When entering the pool, you will have to give your name and contact information so that contact tracing can take place in the case of a confirmed COVID-19 case at the facility. And like every visit to the supermarket, you can expect frequent announcements to remind guests to maintain social distancing.
What else can I expect when visiting a pool?
Many pools — both public and membership-based — have adapted a reservation system so that guests know they will be able to use the facility when they arrive.
In order to visit the City of Boston’s two outdoor pools, guests must register at least 24 hours in advance on the City of Boston website. Guests may only sign up for a 90-minute window, and anyone who tries to sign up for multiple sessions in a day could have their reservation cancelled.
The City of Boston’s system mirrors reservation systems used by membership-based facilities that opened near the start of Phase 2. The members-only Weymouth Club, which opened its outdoor pool facility on June 15, uses an app-based reservation system that allows members to choose a 90-minute time slot, with the guest specifying whether they will use the splash pool, main pool, or are just sunbathing on the deck. Members are only allowed to reserve three weekday slots and one weekend slot so that all of the club’s members have an opportunity to use the facilities. Members must wear masks until they arrive at their seating area, and the club will check the temperature of everyone entering the facility at the pool facility entrance.
The Colonnade Rooftop Pool, which also opened early in Phase 2, is reservation-only as well, though you do not have to be a guest of the hotel to register. The pool bar, typically a spot for guests to congregate and socialize, is closed, with guests instead ordering food and drink via one-time-use menus or a digital menu. Those poolside cocktails you love? They’ll still be available, but will be served in single-use plastic cups.
What alternatives are available to public swimming pools?

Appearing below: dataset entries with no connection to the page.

-- ==== Sys2Proof/Decode.lean ====
section
/-! DEFINITION. The decoder of command words, total on all of them, and the encoder (spec/30_encoding.md R90 to R98). -/

namespace Sys2Proof

/-- Why a word is no command. -/
inductive DecodeError
  /-- The OPCODE has no row in R93's map (R94). The machine does not stop on it: it takes R94's illegal-opcode path. -/
  | illegalOpcode (op : Byte)
  deriving DecidableEq, Repr

/-- OPCODE: bits [7:0] of a CMD32 word (R90). -/
def opcodeField (v : Word) : Byte := v.extractLsb' 0 8

/-- One row of the opcode map: "Each row's bit pattern is `xxxxxxxx xxxxxxxx xxxxxxxx` followed by the 8 OPCODE bits,
with mask 0x000000FF" (R93). -/
structure OpcodeRow where
  mask  : Word
  bits  : Word
  instr : Instr
  deriving DecidableEq, Repr

/-- The opcode map (R93, spec/opcode_table.json), row by row. -/
def opcodeTable : List OpcodeRow :=
  [⟨0x000000FF, 0x00000001, .wrreg⟩,
   ⟨0x000000FF, 0x00000002, .selreg⟩,
   ⟨0x000000FF, 0x00000003, .rdbyte⟩,
   ⟨0x000000FF, 0x00000004, .rdbytes⟩,
   ⟨0x000000FF, 0x00000005, .busstop⟩,
   ⟨0x000000FF, 0x00000010, .ldcala⟩,
   ⟨0x000000FF, 0x00000011, .ldcalb⟩,
   ⟨0x000000FF, 0x00000012, .ldrawt⟩,
   ⟨0x000000FF, 0x00000013, .ldrawh⟩,
   ⟨0x000000FF, 0x00000014, .compt⟩,
   ⟨0x000000FF, 0x00000015, .comph⟩]

/-- A row's test: "A CMD32 word `v` uses only `v[7:0]`" (R91). -/
def OpcodeRow.hits (r : OpcodeRow) (v : Word) : Bool := v &&& r.mask == r.bits

/-- The decoder: one 32-bit word to a command, or the illegal opcode by its value (R93, R94, R98). -/
def decode (v : Word) : Except DecodeError Instr :=
  match opcodeTable.find? (·.hits v) with
  | some r => .ok r.instr
  | none => .error (.illegalOpcode (opcodeField v))

/-- The command whose OPCODE is op (the FSM's CUR and LASTCMD hold an OPCODE alone: R28, R29). -/
def decodeOpcode (op : Byte) : Except DecodeError Instr := decode (op.setWidth 32)

/-- UNIT, OPCODE[7:4]: 0x0 selects the FSM, 0x1 selects the ENG (R90). -/
def Instr.unit (i : Instr) : BitVec 4 := if i.isFsm then 0x0 else 0x1

/-- FUNC, OPCODE[3:0] (R93's OPCODE column). -/
def Instr.func : Instr → BitVec 4
  | .wrreg => 0x1
  | .selreg => 0x2
  | .rdbyte => 0x3
  | .rdbytes => 0x4
  | .busstop => 0x5
  | .ldcala => 0x0
  | .ldcalb => 0x1
  | .ldrawt => 0x2
  | .ldrawh => 0x3
  | .compt => 0x4
  | .comph => 0x5

/-- OPCODE = UNIT and FUNC side by side (R90). -/
def Instr.opcode (i : Instr) : Byte := i.unit ++ i.func

/-- The encoder: the CMD32 word of i whose ignored bits [31:8] are `ignored` (R90: "Bits [31:8] are ignored"). -/
def encodeWith (ignored : BitVec 24) (i : Instr) : Word := ignored ++ i.opcode

/-- The word `CMD m` writes (R100): the OPCODE, with zeros above it. -/
def encode (i : Instr) : Word := encodeWith 0 i

/-- The instruction the decoder reads from a word of the opcode table: the low nbits bits of w, zeros above them. The
block's only format is one 32-bit word (R98), taken whole across the host port (R65: no byte order is observable). -/
def decodeTableWord (nbits w : Nat) : Option Instr :=
  match decode (BitVec.ofNat 32 (w % 2 ^ nbits)) with
  | .ok i => some i
  | .error _ => none

end Sys2Proof
end

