-- ==== Sys2Proof/Machine/Loads.lean ====
section
/-! DEFINITION. The engine's command frame (spec/42_operand_loads.md R170, R171) and its four operand loads (R172 to R181). -/

namespace Sys2Proof.Machine

/-- An engine command: its acceptance (ENG_PENDING <- 1), or its one completion step (R92, R170). -/
def engCommand (op : Byte) (complete : State → State) (s : State) : Result :=
  commandStep (engRuns op s) (acceptEng op) (fun s => .next (complete s)) s

/-- One check of R171: where it fails, the command ends with its code and "writes nothing but STATUS.CODE, BUSY and
ENG_PENDING". -/
def engCheck (holds : Bool) (c : StatusCode) (rest : State → State) (s : State) : State :=
  if holds then rest s else finishEng c s

/-- RXLEN is at least n (R171's first check). -/
def received (n : Nat) (s : State) : Bool := decide (n ≤ s.rxlen.toNat)

/-- The calibration set is complete: CALA = 1 and CALB = 1 (R45, R171's second check). -/
def calibrated (s : State) : Bool := s.cala && s.calb

/-- LDCALA past its check: block 1 decoded; CALA <- 1; CALB <- 0; TFV <- 0; finish(0) (R172). -/
def loadBlock1 (s : State) : State :=
  finishEng .ok { s with cal := decodeBlock1 s, cala := true, calb := false, tfv := false }

/-- LDCALA's completion step (R172). -/
def completeLdcala (s : State) : State := engCheck (received 26 s) .errNoRx loadBlock1 s

/-- LDCALA (R172). -/
def execLdcala (s : State) : Result := engCommand 0x10 completeLdcala s

/-- LDCALB past its checks: block 2 decoded; CALB <- 1; TFV <- 0; finish(0) (R175). -/
def loadBlock2 (s : State) : State :=
  finishEng .ok { s with cal := decodeBlock2 s, calb := true, tfv := false }

/-- LDCALB's completion step: RXLEN is checked before CALA (R171, R175). -/
def completeLdcalb (s : State) : State :=
  engCheck (received 8 s) .errNoRx (fun s => engCheck s.cala .errNoCal loadBlock2 s) s

/-- LDCALB (R175). -/
def execLdcalb (s : State) : Result := engCommand 0x11 completeLdcalb s

/-- LDRAWT past its check: RAWT from the 3-byte burst; TFV <- 0; finish(0) (R178). -/
def loadRawt (s : State) : State := finishEng .ok { s with rawt := rawTemperature s, tfv := false }

/-- LDRAWT's completion step (R178). -/
def completeLdrawt (s : State) : State := engCheck (received 3 s) .errNoRx loadRawt s

/-- LDRAWT (R178). -/
def execLdrawt (s : State) : Result := engCommand 0x12 completeLdrawt s

/-- LDRAWH past its check: RAWH from the 2-byte burst; TFV unchanged; finish(0) (R180). -/
def loadRawh (s : State) : State := finishEng .ok { s with rawh := rawHumidity s }

/-- LDRAWH's completion step (R180). -/
def completeLdrawh (s : State) : State := engCheck (received 2 s) .errNoRx loadRawh s

/-- LDRAWH (R180). -/
def execLdrawh (s : State) : Result := engCommand 0x13 completeLdrawh s

end Sys2Proof.Machine
end

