-- ==== Sys2Proof/Tests/Slice0.lean ====
section
/-! SUPPORT. The model's own tests. Expected values come from spec/95_test_vectors.md and the corner tables of spec/43_compensation.md, named in
each comment; and for every statement with hypotheses, a state and operands that meet them. -/

namespace Sys2Proof.Tests

open Sys2Proof.Machine Sys2Proof.Safety Sys2Proof.Claims

/-! ### Small states -/

/-- A field of an outcome's next state. -/
def look {α : Type} (f : State → α) (o : Result) : Option α :=
  match o with
  | .next t => some (f t)
  | .fault _ | .refused _ => none

/-- The state after reset with a known RXBUF. -/
def blank : State := { State.reset with rxbuf := Vector.replicate 32 0 }

/-- The operands of the vectors B1 to B26. -/
def bus : State := { blank with dev := 0x76, regidx := 0xE0, wdata := 0xB6 }

/-- s with these bytes received. -/
def received (l : List Byte) (s : State) : State :=
  { s with
    rxlen := BitVec.ofNat 8 l.length
    rxbuf := ⟨((List.range 32).map (fun i => l.getD i 0)).toArray, by simp⟩ }

/-- s with the command of i waiting at step k for the BE, which has given this answer. -/
def waiting (i : Instr) (k : Nat) (ans : Option BeAnswer) (s : State) : State :=
  { s with
    lastCmd := i.opcode, cur := i.opcode, seq := specSeq i s, phase := .wait, k := k
    held := true, beAnswer := ans }

/-- s with the engine command i pending. -/
def pending (i : Instr) (s : State) : State := { s with lastCmd := i.opcode, engPending := true }

/-- s with this program of the HOST and these moves to come. -/
def hosted (ms : List Move) (prog : List HostOp) (s : State) : State :=
  { s with moves := ms, host := { HostAgent.empty with prog := prog } }

/-- Calibration K of spec/95_test_vectors.md, complete. -/
def calK : State :=
  { blank with
    cal := { Calibration.zero with
      t1 := 27504, t2 := 26435, t3 := BitVec.ofInt 16 (-1000)
      h1 := 75, h2 := 362, h3 := 0, h4 := 313, h5 := 50, h6 := 30 }
    cala := true, calb := true }

/-- Calibration K with TFINE = 128422 valid, as CT1 leaves it. -/
def fineK : State := { calK with tfine := 128422, tfv := true }

/-- Calibration block 1 of V30. -/
def block1 : List Byte :=
  [0x70, 0x6B, 0x43, 0x67, 0x18, 0xFC, 0x7D, 0x8E, 0x43, 0xD6, 0xD0, 0x0B, 0x27]
  ++ [0x0B, 0x8C, 0x00, 0xF9, 0xFF, 0x8C, 0x3C, 0xF8, 0xC6, 0x70, 0x17, 0x00, 0x4B]

/-- Calibration block 2 of V31. -/
def block2 : List Byte := [0x6A, 0x01, 0x00, 0x13, 0x29, 0x03, 0x1E, 0x00]
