-- ==== Sys2Proof/Syntax.lean ====
section
/-! DEFINITION. Syntax.lean: the nine commands of HTBCMD-1 (30_encoding.md R73), one constructor per row of
spec/opcode_table.json. The only operand any command carries is the 8-bit symbol of LDS (R72). -/

namespace Sys2Proof

/-- The commands of HTB (R73; R74: the list is complete). -/
inductive Instr where
  /-- `NOP`, 40_control.md R91. -/
  | nop
  /-- `CLEAR`, 40_control.md R92. -/
  | clear
  /-- `LDS imm`, 40_control.md R93; `imm` is the symbol, unsigned `0 .. 255` (R72). -/
  | lds (imm : Byte)
  /-- `SEQCLR`, 40_control.md R95. -/
  | seqclr
  /-- `COUNT`, 41_count.md R101. -/
  | count
  /-- `BUILD`, 42_build.md R114. -/
  | build
  /-- `DERIVE`, 43_derive.md R131. -/
  | derive
  /-- `PACK`, 44_pack.md R146. -/
  | pack
  /-- `ENCODE`, 45_encode.md R165. -/
  | encode
deriving DecidableEq, Repr

end Sys2Proof
end

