-- ==== Sys2Proof/Machine/Flags.lean ====
section
/-! DEFINITION. Machine/Flags.lean: the fields of STATUS (10_state.md R25 to R28) and the codes of PHASE (R26) and
CAUSE (R29). HTB has no arithmetic condition codes (R25). -/

namespace Sys2Proof.Machine

/-- The value of `STATUS[2:0]` (R26). -/
def Phase.code : Phase → BitVec 3
  | .load    => 0#3
  | .counted => 1#3
  | .built   => 2#3
  | .derived => 3#3
  | .done    => 4#3
  | .fault   => 7#3

/-- The value of CAUSE (R29, R191). -/
def Cause.code : Cause → BitVec 3
  | .none             => 0#3
  | .symbolOutOfRange => 1#3
  | .symbolNotCoded   => 2#3
  | .sinkFailure      => 3#3
  | .seqOverflow      => 4#3
  | .illegalCommand   => 5#3
  | .illegalSequence  => 6#3

/-- The `kind` bit of a node (R37): 0 = Leaf, 1 = Internal. -/
def NodeKind.code : NodeKind → BitVec 1
  | .leaf     => 0#1
  | .internal => 1#1

/-- The 16-bit STATUS register (R25): PHASE in bits 2:0, EMPTY in bit 3, INDEP in bit 4, bits 15:5 zero. -/
def statusWord (s : State) : Word :=
  0#11 ++ (BitVec.ofBool s.indep ++ (BitVec.ofBool s.empty ++ s.phase.code))

/-- EMPTY as COUNT writes it: `N == 0` (R27, R101). -/
def emptyFlag (n : Nat) : Bool := n == 0

/-- INDEP after LDS: set in DERIVED, else unchanged (R28, R93). -/
def indepAfterLds (ph : Phase) (old : Bool) : Bool :=
  match ph with
  | .derived => true
  | .load | .counted | .built | .done | .fault => old

/-- INDEP after SEQCLR: set in DERIVED and DONE, else unchanged (R28, R95). -/
def indepAfterSeqclr (ph : Phase) (old : Bool) : Bool :=
  match ph with
  | .derived | .done => true
  | .load | .counted | .built | .fault => old

/-- PHASE after SEQCLR: DONE goes back to DERIVED, else unchanged (R26, R95). -/
def phaseAfterSeqclr (ph : Phase) : Phase :=
  match ph with
  | .done    => .derived
  | .load    => .load
  | .counted => .counted
  | .built   => .built
  | .derived => .derived
  | .fault   => .fault

end Sys2Proof.Machine
end

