-- ==== Sys2Proof/Machine/Step.lean ====
section
/-! DEFINITION. Machine/Step.lean: one step of the machine: what the host does next (30_encoding.md R79, R81;
70_reset_and_hazards.md R215, R216). -/

namespace Sys2Proof.Machine

/-- One word presented on the command port (R79). -/
def present (w : Word) (s : State) : Host.Outcome State Fault Refusal :=
  match decodeWord w with
  | some i => exec i s
  | none   => .next (illegalWord w s)

/-- One step: the host's next input, taken off `host`. With nothing presented the engine waits (R215; log entry 5). -/
def step (s : State) : Host.Outcome State Fault Refusal :=
  match s.host with
  | []             => .next s
  | .word w :: hs  => present w { s with host := hs }
  | .reset  :: hs  => .next (hardReset { s with host := hs })

/-- `s` with the host presenting next the word that spec/opcode_table.json numbers `w`. -/
def State.withFetchWord (s : State) (nbits w : Nat) : State :=
  { s with host := .word (tableWord nbits w) :: s.host }

end Sys2Proof.Machine
end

Unsurprisingly, at-home pool options are quite popular at the moment. Many of Amazon’s top-selling inflatable pools are currently unavailable or back-ordered for weeks, and other retailers have reported surging sales. Above-ground pools are a more expensive and long-term investment, but have also seen a significant surge in popularity, with some manufacturers already sold out for the year.
The state’s beaches are a good bet, especially larger ones that allow for proper spacing. That said, some beaches are only allowing town residents to go, and many are operating parking lots at reduced capacity. If you prefer freshwater swimming holes, spots like Walden Pond in Concord and Houghton’s Pond in Milton have been welcoming swimmers for weeks. But be warned: Walden Pond’s parking lot fills up quickly. This past Sunday, the parking lot was at capacity by 7:45 a.m. Swimming during non-peak hours is recommended.